السَّلاَمُ عَلَيْكُمْ وَرَحْمَةُ اللهِ وَبَرَكَاتُهُ
Assalamu'alaikum warahmatullahi wabarakatuh

If you regularly code queries and have never been
introduced to the windowing functions, then
you are in for a treat. I've been meaning to write
about these for over a year, and now it's time to get
down to it.



Support in Major Servers



SQL Server calls these functions
>Ranking Functions.



PostgreSQL supports a wider range of functions
than MS SQL Server, having put them in at
8.4, and PostgreSQL and calls them
>Window Functions.



Oracle's support is broader (by a reading of the docs)
than SQL Server or PostgreSQL, and they call them
>Analytic Functions.



I try to stay away from MySQL, but I did a quick Google on
all three terms and came up with a few forum posts asking
when and if they will be supported.



The NTILE() Function



In this post we are going to look at NTILE, a cool function
that allows you to segment query results into groups and
put numbers onto them.

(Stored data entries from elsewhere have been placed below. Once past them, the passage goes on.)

theorem resetWith_readByte_image {j : Nat} (hlen : rom.length ≤ 3584) (hj : j < rom.length) :
    (resetWith rom s).readByte (0x200 + j) = rom[j] := by
  rw [resetWith_readByte, dif_pos ⟨hlen, by omega, by omega⟩]
  simp

theorem romRun_of_fits (h : rom.length ≤ 3584) : romRun rom = .running := if_neg (Nat.not_lt.mpr h)

theorem romRun_of_too_long (h : 3584 < rom.length) :
    romRun rom = .halted (.loadRange (BitVec.ofNat 16 (min rom.length 65535))) := if_pos h

end

/-! ### The statements -/

/-- Settles O58: the fields of `resetWith`, and memory by the three `resetWith_readByte` lemmas. -/
theorem resetRebuildsState : Obligations.ResetRebuildsState := by
  refine fun rom s => ⟨resetWith_reg rom s, rfl, rfl, rfl, pixel_clearBuffer, rfl, rfl,
    fun a ha => resetWith_readByte_font rom s ha, fun a hlo hhi => resetWith_readByte_zero rom s hlo (by omega),
    fun hlen => ⟨romRun_of_fits rom hlen, fun j hj => resetWith_readByte_image rom s hlen hj,
      fun a ha => resetWith_readByte_zero rom s (by omega) (by omega)⟩,
    fun hlen => ⟨⟨_, ?_, romRun_of_too_long rom hlen⟩, fun a ha => resetWith_readByte_zero rom s (by omega) (by omega)⟩⟩
  rw [BitVec.toNat_ofNat]
  omega

/-- Settles O59: every field of `resetWith` but the model's own is a function of the image and the parameters. -/
theorem resetForgetsEverything : Obligations.ResetForgetsEverything := by
  intro rom s s' hcfg
  have hmem : (resetWith rom s).mem = (resetWith rom s').mem := congrArg (romMemory · rom) hcfg
  refine ⟨fun p hp => ?_, hmem⟩
  cases p with
  | cfg => exact hcfg.symm
  | byte a => exact congrArg₂ (Memory.read · · a) hcfg.symm hmem.symm
  | events | rands | draws => simp at hp
  | _ => rfl

end Sys2Proof.Machine
end
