-- ==== Sys2Proof/Machine/Flags.lean ====
section
/-! DEFINITION. The flag computations (spec/10_state.md R38, R39): CMP's one-hot LT, EQ, GT and
ISPRIME's PRIME, and the read value of FLAGS. -/

namespace Sys2Proof.Machine

/-- The flags after a comparison of two signed values; PRIME is unchanged (spec/45_compare_shift.md
R350). -/
def compareFlags (f : Flags) (a b : Int) : Flags :=
  { f with lt := decide (a < b), eq := decide (a = b), gt := decide (a > b) }

/-- LT, EQ and GT written from a comparison (spec/45_compare_shift.md R350). -/
def State.setCompare (s : State) (a b : Int) : State := { s with flags := compareFlags s.flags a b }

/-- PRIME written; LT, EQ and GT are unchanged (spec/43_primality.md R281). -/
def State.setPrime (s : State) (p : Bool) : State := { s with flags := { s.flags with prime := p } }

/-- The read value of FLAGS (spec/10_state.md R38). -/
def State.flagsWord (s : State) : Word :=
  bitWord s.flags.lt ||| bitWord s.flags.eq <<< 1 ||| bitWord s.flags.gt <<< 2 |||
    bitWord s.flags.prime <<< 3

end Sys2Proof.Machine
end

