-- ==== Sys2Proof/Machine/GcdInverse.lean ====
section
/-! DEFINITION. The extended GCD and inverse unit EGCD, GCD, MODINV (spec/42_gcd_inverse.md). -/

namespace Sys2Proof.Machine

/-- EGCD Bd, Ba, Bb: g, x, y into B[d], B[d+1], B[d+2] (spec/42_gcd_inverse.md R251). A command with rd
above 13 is no legal word (spec/30_encoding.md R137 (c)): decode never gives it, and here it ends as
an illegal word does. -/
def execEgcd (rd rs1 rs2 : RegNum) (s : State) : Result :=
  if 13 < rd.val then s.raise .illegal
  else
    s.natSrc rs1 fun a => s.natSrc rs2 fun b =>
      let r := egcd a b
      if s.overflows r.2.1 || s.overflows r.2.2 then s.raise .overflow
      else (((s.setB rd r.1).setB (rd + 1) r.2.1).setB (rd + 2) r.2.2).commit

/-- GCD Bd, Ba, Bb: the first component of EGCD (spec/42_gcd_inverse.md R254). -/
def execGcd (rd rs1 rs2 : RegNum) (s : State) : Result :=
  s.natSrc rs1 fun a => s.natSrc rs2 fun b => (s.setB rd (egcd a b).1).commit

/-- MODINV Bd, Be, Bm: x mod b, not negative; ERR_DIV0 before the gcd, then ERR_NOINV
(spec/42_gcd_inverse.md R253). -/
def execModinv (rd rs1 rs2 : RegNum) (s : State) : Result :=
  s.natSrc rs1 fun a => s.natSrc rs2 fun b =>
    if b = 0 then s.raise .div0
    else
      let r := egcd a b
      if r.1 ≠ 1 then s.raise .noinv else (s.setB rd (r.2.1 % (b : Int))).commit

end Sys2Proof.Machine
end

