@[simp] theorem State.reg_setCompare (s : State) (a b : Int) (r : RegNum) : (s.setCompare a b).reg r = s.reg r := rfl
@[simp] theorem State.reg_setPrime (s : State) (p : Bool) (r : RegNum) : (s.setPrime p).reg r = s.reg r := rfl
@[simp] theorem State.reg_msgWrite (s : State) (off : Nat) (bs : List Byte) (r : RegNum) : (s.msgWrite off bs).reg r = s.reg r := rfl
@[simp] theorem State.reg_ctWrite (s : State) (k : Nat) (vs : List Nat) (r : RegNum) : (s.ctWrite k vs).reg r = s.reg r := rfl
@[simp] theorem State.reg_setMsgLen (s : State) (n : Word) (r : RegNum) : (s.setMsgLen n).reg r = s.reg r := rfl
@[simp] theorem State.reg_setCtCount (s : State) (n : Word) (r : RegNum) : (s.setCtCount n).reg r = s.reg r := rfl
@[simp] theorem State.reg_scrambleMsg (s : State) (off n : Nat) (r : RegNum) : (s.scrambleMsg off n).reg r = s.reg r := rfl
@[simp] theorem State.reg_setAnswers (s : State) (ws : List Nat) (r : RegNum) : (s.setAnswers ws).reg r = s.reg r := rfl
@[simp] theorem State.reg_await (s : State) (n : Nat) (r : RegNum) : (s.await n).reg r = s.reg r := rfl
@[simp] theorem State.reg_complete (s : State) (e : ErrCode) (r : RegNum) : (s.complete e).reg r = s.reg r := rfl
@[simp] theorem State.reg_acknowledge (s : State) (w : Word) (r : RegNum) : (s.acknowledge w).reg r = s.reg r := rfl

@[simp] theorem BigReg.value_ofInt (v : Int) : (BigReg.ofInt v).value = v := by
  simp only [BigReg.value, BigReg.ofInt, decide_eq_true_eq]
  split_ifs <;> omega

@[simp] theorem BigReg.mag_ofInt (v : Int) : (BigReg.ofInt v).mag = v.natAbs := rfl

@[simp] theorem BigReg.sign_ofInt (v : Int) : (BigReg.ofInt v).sign = decide (v < 0) := rfl

@[simp] theorem State.B_setB (s : State) (r r' : RegNum) (v : Int) :
    (s.setB r v).B r' = if r' = r then v else s.B r' := by
  simp only [State.B, State.reg_setB]
  split_ifs <;> simp

theorem BigReg.natAbs_value (r : BigReg) : r.value.natAbs = r.mag := by
  simp only [BigReg.value]
  split_ifs <;> omega

end Sys2Proof.Machine
end

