/-- An offset reaches no location but the one whose offset it is. -/
theorem offset_of_locate (h : locate c off = some l) : off = l.offset := by
  unfold locate at h
  dsimp only at h
  split_ifs at h
  · obtain ⟨r, hr, rfl⟩ := Option.map_eq_some_iff.1 h
    exact ctrlRegAt_eq_some hr
  · cases h
    simp only [Loc.offset, Fin.val_ofNat]
    omega
  · cases h
    simp only [Loc.offset, msgAddr]
    omega
  · cases h
    simp only [Loc.offset, ctAddr]
    omega

theorem locate_msg (hc : c.valid) (h4 : off % 4 = 0) (hlt : off < c.msgBytes) :
    locate c (msgAddr off) = some (.msg off) := by
  have hmsg := msgBytes_le hc
  rw [msgAddr, locate, if_neg (by omega), if_neg (by omega), if_neg (by omega), if_neg (by omega), if_pos (by omega),
    Nat.add_sub_cancel_left, if_pos hlt]

/-- Limb j of CTMEM entry k lies in the slot of that entry (spec/20_memory.md R97). -/
theorem locate_ct (hc : c.valid) {k j : Nat} (hk : k < c.ctWords) (hj : j < c.limbs) :
    locate c (ctAddr k + 4 * j) = some (.ct k j) := by
  have hL := limb_le_width hj
  have hW := width_le hc
  have hct := ctWords_le hc
  have hk' : (0x01000000 + k * 0x1000 + 4 * j - 0x01000000) / 0x1000 = k := by omega
  have hj' : (0x01000000 + k * 0x1000 + 4 * j) % 0x1000 / 4 = j := by omega
  rw [ctAddr, locate, if_neg (by omega), if_neg (by omega), if_neg (by omega), if_neg (by omega), if_neg (by omega),
    if_pos (by omega)]
  simp only [hk', hj', if_pos (And.intro hk hj)]

theorem locate_offset (hc : c.valid) (h : l.Mapped c) : locate c l.offset = some l := by
  cases l with
  | reg r => exact locate_ctrlOffset c r
  | limb i j => exact locate_limb hc i h
  | msg off => exact locate_msg hc h.1 h.2
  | ct k j => exact locate_ct hc h.1 h.2

/-- The address map is the table: an offset reaches a location exactly when the location exists and stands there. -/
theorem locate_eq_some_iff (hc : c.valid) : locate c off = some l ↔ l.Mapped c ∧ off = l.offset :=
  ⟨fun h => ⟨mapped_of_locate h, offset_of_locate h⟩, fun ⟨hm, ho⟩ => ho ▸ locate_offset hc hm⟩

end

/-- Settles O48: the table at each kind of location. -/
theorem addressMapIsTheTable : Obligations.AddressMapIsTheTable := by
  intro c off hc
  refine ⟨fun r => ?_, fun i j => locate_eq_some_iff hc, fun o => ?_, fun k j => ?_⟩
  · exact (locate_eq_some_iff hc).trans (iff_of_eq (true_and _))
  · exact (locate_eq_some_iff hc).trans (and_assoc.trans and_left_comm)
  · exact (locate_eq_some_iff hc).trans and_assoc

/-! ### Refused accesses and reads (spec/20_memory.md R92, R93, R94, R98) -/

/-- Every location but the eight control registers of spec/20_memory.md R94 is busy-locked. -/
theorem busyLocked_of_ne {l : Loc} (hid : l ≠ .reg .id) (hparam : l ≠ .reg .param) (hmsgcap : l ≠ .reg .msgcap)
    (hctcap : l ≠ .reg .ctcap) (hctrl : l ≠ .reg .ctrl) (hstatus : l ≠ .reg .status) (hflags : l ≠ .reg .flags)
    (hcmd : l ≠ .reg .cmd) : l.busyLocked = true := by
  cases l with
  | limb | msg | ct => rfl
  | reg r =>
    cases r with
    | sign | msgLen | ctCount => rfl
    | id | param | msgcap | ctcap | ctrl | status | flags | cmd => contradiction

/-- Settles O49: such an access reaches no location, for one it reaches meets none of the five conditions. -/
theorem badAccessIsBusErrorWithoutEffect : Obligations.BadAccessIsBusErrorWithoutEffect := by
  intro s addr data be hr hbad
  have ht : s.target addr be = none := by
    refine Option.eq_none_iff_forall_ne_some.2 fun l hl => ?_
    obtain ⟨hbe, h4, hbase, hloc, hunlocked⟩ := target_eq_some hl
    rcases hbad with h | h | h | h | ⟨hbusy, l', hl', hid, hparam, hmsgcap, hctcap, hctrl, hstatus, hflags, hcmd⟩
    · exact h hbe
    · exact h h4
    · omega
    · rw [hloc] at h; cases h
    · cases hloc.symm.trans hl'
      have := busyLocked_of_ne hid hparam hmsgcap hctcap hctrl hstatus hflags hcmd
      rw [hunlocked hbusy] at this
      cases this
  exact ⟨busRead_refused hr ht, busWrite_refused hr ht data⟩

The name is easy to remember because
it can create any -tile, a percentile, a decile, or anything
else. In short, an n-tile. But it is much easier to
understand with an example, so let's go right to it.



Finding percentiles



Consider a table of completed sales, perhaps on an eCommerce site.
The Sales Manager would like them divided up into quartiles,
four equally divided groups, and she wants the average and
maximum sale in each quartile. Let's say the company is not
exactly hopping, and there are only twelve sales, which is good
because we can list them all for the example. If we already
had the quartiles provided then the query would be easy, so if
we were lucky enough to be starting with this:




CUSTTYPE | AMOUNT | QUARTILE
----------+---------+----------
RETAIL | 78.00 | 1
RETAIL | 234.00 | 1
DEALER | 249.00 | 1
DEALER | 278.00 | 2
RETAIL | 392.00 | 2
RETAIL | 498.00 | 2
DEALER | 500.00 | 3
RETAIL | 738.00 | 3
DEALER | 1250.00 | 3
RETAIL | 2029.00 | 4
RETAIL | 2393.00 | 4
RETAIL | 3933.00 | 4


The query would be child's play if we already
had the quartile
:




Select quartile
, avg(amount) as avgAmount
, max(amount) as maxAmount
FROM ORDERS
GROUP BY quartile
ORDER BY quartile


The Problem is We Do Not Have Quartile



The problem of course is that we do not usually
have handy columns like QUARTILE provided, but
we can generate the QUARTILE column during the
query by using NTILE.




Select quartile
, avg(amount) as avgAmount
, max(amount) as maxAmount
FROM (
-- The subquery is necessary
-- to process all rows and add the quartile column

SELECT amount
, ntile(4) over (order by amount) as quartile
FROM ORDERS
) x
GROUP BY quartile
ORDER BY quartile


This query will give us what the Sales Manager wants.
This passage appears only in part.